[[ SUPPLIED MATERIAL, beginning ]]

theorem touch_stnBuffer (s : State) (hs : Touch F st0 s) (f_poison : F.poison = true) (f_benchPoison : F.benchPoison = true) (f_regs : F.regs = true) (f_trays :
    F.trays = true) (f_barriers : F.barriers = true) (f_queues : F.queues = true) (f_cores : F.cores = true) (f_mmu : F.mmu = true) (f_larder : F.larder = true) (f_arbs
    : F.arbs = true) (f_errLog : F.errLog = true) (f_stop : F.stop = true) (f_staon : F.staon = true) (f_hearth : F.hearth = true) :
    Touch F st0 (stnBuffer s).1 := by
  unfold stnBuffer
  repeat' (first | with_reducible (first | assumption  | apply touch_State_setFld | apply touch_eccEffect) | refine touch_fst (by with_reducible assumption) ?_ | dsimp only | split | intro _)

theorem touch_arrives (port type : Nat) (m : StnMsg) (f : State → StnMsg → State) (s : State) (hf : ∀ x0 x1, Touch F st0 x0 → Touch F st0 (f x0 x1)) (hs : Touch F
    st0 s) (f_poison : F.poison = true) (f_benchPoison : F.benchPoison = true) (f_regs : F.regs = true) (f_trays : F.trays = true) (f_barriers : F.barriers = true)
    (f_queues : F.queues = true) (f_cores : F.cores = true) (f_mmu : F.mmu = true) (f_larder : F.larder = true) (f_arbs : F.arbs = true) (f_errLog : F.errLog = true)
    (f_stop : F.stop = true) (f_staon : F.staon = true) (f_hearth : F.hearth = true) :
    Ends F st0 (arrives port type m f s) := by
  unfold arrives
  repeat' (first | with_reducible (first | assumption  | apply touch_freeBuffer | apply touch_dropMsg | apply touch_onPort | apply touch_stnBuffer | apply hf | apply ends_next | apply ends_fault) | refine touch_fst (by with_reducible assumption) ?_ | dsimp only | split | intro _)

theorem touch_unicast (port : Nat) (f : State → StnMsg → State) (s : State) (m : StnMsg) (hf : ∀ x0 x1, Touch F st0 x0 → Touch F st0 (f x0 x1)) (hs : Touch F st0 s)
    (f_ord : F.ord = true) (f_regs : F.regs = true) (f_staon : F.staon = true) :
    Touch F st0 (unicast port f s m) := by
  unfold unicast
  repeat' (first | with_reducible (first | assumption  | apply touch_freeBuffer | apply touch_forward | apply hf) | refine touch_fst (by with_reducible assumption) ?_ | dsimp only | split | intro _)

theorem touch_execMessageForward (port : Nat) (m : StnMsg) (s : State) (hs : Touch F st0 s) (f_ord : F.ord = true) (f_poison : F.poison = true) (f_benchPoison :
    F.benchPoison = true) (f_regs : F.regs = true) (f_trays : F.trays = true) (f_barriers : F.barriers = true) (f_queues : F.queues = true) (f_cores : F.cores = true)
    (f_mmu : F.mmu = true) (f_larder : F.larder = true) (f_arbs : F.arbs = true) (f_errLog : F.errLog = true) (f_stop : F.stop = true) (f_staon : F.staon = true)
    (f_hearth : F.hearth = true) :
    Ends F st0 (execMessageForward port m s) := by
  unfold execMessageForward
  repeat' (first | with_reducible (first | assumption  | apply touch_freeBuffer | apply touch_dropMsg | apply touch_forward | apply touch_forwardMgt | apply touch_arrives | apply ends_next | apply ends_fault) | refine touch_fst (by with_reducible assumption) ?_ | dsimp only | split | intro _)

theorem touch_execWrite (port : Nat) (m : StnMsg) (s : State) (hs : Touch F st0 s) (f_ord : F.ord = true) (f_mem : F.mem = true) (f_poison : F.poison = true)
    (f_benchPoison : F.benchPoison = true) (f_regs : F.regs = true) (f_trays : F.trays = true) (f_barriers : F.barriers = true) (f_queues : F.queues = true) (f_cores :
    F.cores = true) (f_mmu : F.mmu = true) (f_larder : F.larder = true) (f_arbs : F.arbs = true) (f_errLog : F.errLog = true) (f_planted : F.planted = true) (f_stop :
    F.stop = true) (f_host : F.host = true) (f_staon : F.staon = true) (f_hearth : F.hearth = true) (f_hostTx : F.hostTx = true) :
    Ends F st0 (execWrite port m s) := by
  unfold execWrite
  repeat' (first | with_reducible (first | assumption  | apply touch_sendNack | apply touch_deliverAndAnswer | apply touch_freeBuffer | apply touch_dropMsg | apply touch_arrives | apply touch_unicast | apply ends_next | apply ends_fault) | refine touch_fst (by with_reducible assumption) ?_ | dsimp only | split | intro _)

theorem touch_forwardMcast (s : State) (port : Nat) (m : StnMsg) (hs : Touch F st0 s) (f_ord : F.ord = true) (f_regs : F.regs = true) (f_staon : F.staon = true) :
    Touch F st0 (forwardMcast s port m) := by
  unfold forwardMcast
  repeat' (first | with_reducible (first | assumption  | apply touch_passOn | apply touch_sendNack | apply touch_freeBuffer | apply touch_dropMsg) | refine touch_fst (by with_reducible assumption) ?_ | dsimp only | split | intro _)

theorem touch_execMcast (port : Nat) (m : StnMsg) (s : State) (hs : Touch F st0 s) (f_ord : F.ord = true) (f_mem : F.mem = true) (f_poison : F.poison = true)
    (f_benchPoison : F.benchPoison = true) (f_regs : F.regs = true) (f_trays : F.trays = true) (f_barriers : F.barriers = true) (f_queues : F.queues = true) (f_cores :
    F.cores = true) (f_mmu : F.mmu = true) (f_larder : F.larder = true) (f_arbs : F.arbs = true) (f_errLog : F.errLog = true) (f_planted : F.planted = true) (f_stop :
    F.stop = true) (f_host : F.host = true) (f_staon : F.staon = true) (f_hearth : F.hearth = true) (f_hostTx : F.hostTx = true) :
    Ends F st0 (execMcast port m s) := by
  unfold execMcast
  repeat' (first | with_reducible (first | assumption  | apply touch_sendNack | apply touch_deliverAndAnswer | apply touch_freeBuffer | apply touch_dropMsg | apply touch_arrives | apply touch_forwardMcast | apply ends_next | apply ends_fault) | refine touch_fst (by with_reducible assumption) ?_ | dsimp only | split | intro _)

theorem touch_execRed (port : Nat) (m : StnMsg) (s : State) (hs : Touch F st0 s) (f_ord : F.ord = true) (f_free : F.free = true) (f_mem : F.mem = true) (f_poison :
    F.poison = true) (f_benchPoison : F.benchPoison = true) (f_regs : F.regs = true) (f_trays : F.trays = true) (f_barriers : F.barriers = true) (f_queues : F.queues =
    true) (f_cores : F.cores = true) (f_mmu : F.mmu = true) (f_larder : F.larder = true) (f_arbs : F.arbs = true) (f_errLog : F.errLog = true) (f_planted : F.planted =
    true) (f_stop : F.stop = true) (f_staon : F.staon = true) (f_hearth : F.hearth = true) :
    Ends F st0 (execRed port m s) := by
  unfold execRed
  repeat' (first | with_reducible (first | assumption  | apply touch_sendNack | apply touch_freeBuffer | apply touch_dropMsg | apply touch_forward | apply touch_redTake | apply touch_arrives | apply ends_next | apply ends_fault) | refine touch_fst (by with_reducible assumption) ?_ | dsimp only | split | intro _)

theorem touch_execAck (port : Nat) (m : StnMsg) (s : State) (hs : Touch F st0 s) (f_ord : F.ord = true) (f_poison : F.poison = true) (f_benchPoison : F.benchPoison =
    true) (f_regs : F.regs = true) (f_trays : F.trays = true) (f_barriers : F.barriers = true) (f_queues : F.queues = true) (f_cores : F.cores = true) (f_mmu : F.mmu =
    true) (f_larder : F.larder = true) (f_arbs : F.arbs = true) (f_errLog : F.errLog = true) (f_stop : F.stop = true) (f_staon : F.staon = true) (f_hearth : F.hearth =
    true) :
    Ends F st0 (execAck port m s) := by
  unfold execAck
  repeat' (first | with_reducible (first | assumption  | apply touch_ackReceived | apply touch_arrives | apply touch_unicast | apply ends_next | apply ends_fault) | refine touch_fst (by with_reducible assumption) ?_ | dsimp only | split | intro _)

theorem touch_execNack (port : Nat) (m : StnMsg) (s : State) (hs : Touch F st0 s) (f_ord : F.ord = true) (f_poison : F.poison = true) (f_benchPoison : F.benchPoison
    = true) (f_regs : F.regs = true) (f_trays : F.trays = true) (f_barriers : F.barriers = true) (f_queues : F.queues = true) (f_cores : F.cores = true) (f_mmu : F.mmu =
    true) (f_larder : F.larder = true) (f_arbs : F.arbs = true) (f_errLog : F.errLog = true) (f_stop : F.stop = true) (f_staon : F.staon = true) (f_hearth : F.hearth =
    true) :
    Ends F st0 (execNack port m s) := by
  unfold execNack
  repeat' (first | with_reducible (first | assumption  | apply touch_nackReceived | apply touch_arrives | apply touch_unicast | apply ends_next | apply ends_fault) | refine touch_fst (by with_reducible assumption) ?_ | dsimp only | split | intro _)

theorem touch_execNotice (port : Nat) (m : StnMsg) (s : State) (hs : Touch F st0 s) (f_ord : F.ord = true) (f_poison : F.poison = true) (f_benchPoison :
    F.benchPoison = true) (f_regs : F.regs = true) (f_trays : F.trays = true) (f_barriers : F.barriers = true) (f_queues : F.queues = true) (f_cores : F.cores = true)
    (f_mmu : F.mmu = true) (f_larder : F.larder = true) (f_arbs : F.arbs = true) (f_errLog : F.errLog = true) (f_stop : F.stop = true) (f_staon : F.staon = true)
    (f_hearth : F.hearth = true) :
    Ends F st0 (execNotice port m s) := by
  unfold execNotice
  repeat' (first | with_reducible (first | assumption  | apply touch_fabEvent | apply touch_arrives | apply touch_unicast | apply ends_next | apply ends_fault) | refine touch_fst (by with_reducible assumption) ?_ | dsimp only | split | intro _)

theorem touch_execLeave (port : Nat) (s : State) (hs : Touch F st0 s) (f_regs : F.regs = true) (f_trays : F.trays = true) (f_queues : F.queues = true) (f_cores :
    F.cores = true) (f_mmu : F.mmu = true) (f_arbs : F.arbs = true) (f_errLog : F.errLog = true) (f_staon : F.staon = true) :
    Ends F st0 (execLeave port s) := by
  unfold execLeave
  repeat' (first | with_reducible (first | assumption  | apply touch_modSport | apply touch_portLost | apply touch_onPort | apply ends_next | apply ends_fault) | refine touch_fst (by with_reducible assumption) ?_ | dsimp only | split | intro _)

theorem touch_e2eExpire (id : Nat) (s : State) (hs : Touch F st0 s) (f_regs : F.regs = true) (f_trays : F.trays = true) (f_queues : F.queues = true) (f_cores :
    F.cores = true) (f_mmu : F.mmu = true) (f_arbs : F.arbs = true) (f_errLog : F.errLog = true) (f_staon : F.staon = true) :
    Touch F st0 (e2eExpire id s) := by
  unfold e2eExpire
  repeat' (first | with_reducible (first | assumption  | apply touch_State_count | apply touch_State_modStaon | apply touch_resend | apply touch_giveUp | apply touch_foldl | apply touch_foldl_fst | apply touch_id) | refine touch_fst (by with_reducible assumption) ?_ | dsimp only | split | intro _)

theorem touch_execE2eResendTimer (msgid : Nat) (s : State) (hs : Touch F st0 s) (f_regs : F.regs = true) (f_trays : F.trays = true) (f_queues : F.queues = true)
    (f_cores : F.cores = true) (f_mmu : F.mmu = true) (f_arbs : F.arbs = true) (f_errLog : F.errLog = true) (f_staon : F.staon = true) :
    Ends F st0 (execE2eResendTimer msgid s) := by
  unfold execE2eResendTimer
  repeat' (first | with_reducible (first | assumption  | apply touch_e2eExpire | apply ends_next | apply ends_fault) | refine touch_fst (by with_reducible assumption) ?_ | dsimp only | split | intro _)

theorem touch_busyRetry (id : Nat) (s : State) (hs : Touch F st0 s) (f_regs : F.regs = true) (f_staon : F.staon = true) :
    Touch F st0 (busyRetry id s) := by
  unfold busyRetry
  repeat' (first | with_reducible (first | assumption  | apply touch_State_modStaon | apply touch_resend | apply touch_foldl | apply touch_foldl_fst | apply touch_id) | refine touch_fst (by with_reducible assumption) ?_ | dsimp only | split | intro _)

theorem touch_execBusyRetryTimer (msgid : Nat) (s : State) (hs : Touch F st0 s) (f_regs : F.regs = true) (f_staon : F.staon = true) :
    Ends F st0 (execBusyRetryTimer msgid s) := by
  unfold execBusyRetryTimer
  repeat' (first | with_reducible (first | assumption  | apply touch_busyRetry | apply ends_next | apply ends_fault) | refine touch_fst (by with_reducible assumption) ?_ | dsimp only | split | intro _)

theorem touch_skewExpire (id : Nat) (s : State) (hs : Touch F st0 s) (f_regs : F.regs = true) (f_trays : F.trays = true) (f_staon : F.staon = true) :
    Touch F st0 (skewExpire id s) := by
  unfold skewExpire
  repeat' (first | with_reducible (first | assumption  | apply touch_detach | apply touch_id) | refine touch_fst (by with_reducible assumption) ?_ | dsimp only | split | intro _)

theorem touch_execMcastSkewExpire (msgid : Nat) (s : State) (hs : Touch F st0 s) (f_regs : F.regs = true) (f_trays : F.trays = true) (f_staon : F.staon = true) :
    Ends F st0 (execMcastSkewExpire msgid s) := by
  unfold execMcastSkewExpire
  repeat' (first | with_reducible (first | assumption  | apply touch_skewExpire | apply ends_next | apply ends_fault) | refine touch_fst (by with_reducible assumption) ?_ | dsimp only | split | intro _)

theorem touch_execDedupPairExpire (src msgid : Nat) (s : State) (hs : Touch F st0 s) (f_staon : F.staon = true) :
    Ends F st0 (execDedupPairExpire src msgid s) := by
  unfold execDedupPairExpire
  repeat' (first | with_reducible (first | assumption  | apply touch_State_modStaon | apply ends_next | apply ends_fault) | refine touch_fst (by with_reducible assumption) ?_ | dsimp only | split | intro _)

[[ SUPPLIED MATERIAL, end ]]
[[ SUPPLIED MATERIAL, beginning ]]

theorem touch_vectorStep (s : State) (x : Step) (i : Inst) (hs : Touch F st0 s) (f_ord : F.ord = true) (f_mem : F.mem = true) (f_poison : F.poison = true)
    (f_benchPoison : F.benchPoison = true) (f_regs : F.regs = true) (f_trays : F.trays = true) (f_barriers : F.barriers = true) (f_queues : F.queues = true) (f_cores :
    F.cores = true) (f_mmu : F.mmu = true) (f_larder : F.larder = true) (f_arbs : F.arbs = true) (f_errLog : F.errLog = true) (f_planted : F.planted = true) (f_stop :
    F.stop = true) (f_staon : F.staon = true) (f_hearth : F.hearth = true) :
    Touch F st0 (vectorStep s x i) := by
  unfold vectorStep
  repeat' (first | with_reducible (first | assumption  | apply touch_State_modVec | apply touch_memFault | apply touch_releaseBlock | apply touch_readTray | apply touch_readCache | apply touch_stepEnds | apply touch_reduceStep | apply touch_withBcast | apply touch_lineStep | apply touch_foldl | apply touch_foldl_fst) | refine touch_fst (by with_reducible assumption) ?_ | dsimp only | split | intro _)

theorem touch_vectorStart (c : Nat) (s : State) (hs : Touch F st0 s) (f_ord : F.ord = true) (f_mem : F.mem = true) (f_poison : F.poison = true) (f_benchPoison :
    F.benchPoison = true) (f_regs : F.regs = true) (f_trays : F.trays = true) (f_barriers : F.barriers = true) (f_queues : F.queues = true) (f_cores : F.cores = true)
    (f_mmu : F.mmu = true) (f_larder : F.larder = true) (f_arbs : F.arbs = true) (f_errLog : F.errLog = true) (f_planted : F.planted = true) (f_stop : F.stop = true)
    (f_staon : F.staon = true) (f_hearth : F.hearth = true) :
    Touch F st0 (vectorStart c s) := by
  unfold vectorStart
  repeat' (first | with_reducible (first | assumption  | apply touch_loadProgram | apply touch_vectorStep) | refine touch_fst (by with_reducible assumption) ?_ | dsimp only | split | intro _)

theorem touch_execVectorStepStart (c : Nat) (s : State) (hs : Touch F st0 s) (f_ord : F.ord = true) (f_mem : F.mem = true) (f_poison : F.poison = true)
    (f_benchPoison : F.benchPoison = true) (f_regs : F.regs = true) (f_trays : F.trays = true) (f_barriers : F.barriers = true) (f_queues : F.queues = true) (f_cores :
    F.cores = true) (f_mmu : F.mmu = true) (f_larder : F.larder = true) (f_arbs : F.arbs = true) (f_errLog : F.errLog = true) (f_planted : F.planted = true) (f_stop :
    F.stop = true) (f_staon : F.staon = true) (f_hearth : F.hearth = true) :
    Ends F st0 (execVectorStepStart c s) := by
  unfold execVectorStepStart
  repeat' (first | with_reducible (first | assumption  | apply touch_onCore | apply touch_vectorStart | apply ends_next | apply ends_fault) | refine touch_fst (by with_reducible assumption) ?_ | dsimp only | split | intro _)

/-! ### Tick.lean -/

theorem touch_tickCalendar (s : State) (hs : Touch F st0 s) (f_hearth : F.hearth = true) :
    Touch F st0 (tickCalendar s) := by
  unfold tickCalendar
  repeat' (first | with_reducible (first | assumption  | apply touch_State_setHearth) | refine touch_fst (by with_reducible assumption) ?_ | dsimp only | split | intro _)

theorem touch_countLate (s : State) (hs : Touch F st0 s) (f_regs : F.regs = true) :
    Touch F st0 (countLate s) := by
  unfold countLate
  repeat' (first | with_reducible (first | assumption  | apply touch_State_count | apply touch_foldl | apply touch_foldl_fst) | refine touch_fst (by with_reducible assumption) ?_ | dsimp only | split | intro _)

[[ SUPPLIED MATERIAL, end ]]

**ACTIVITY:**
The expected output is exactly the lines of the listing above between the line holding "Touch F st0 (skewExpire id s) := by" and the line holding "apply touch_detach |", inclusive.

**TASK RESPONSE:**
    Touch F st0 (skewExpire id s) := by
  unfold skewExpire
  repeat' (first | with_reducible (first | assumption  | apply touch_detach | apply touch_id) | refine touch_fst (by with_reducible assumption) ?_ | dsimp only | split | intro _)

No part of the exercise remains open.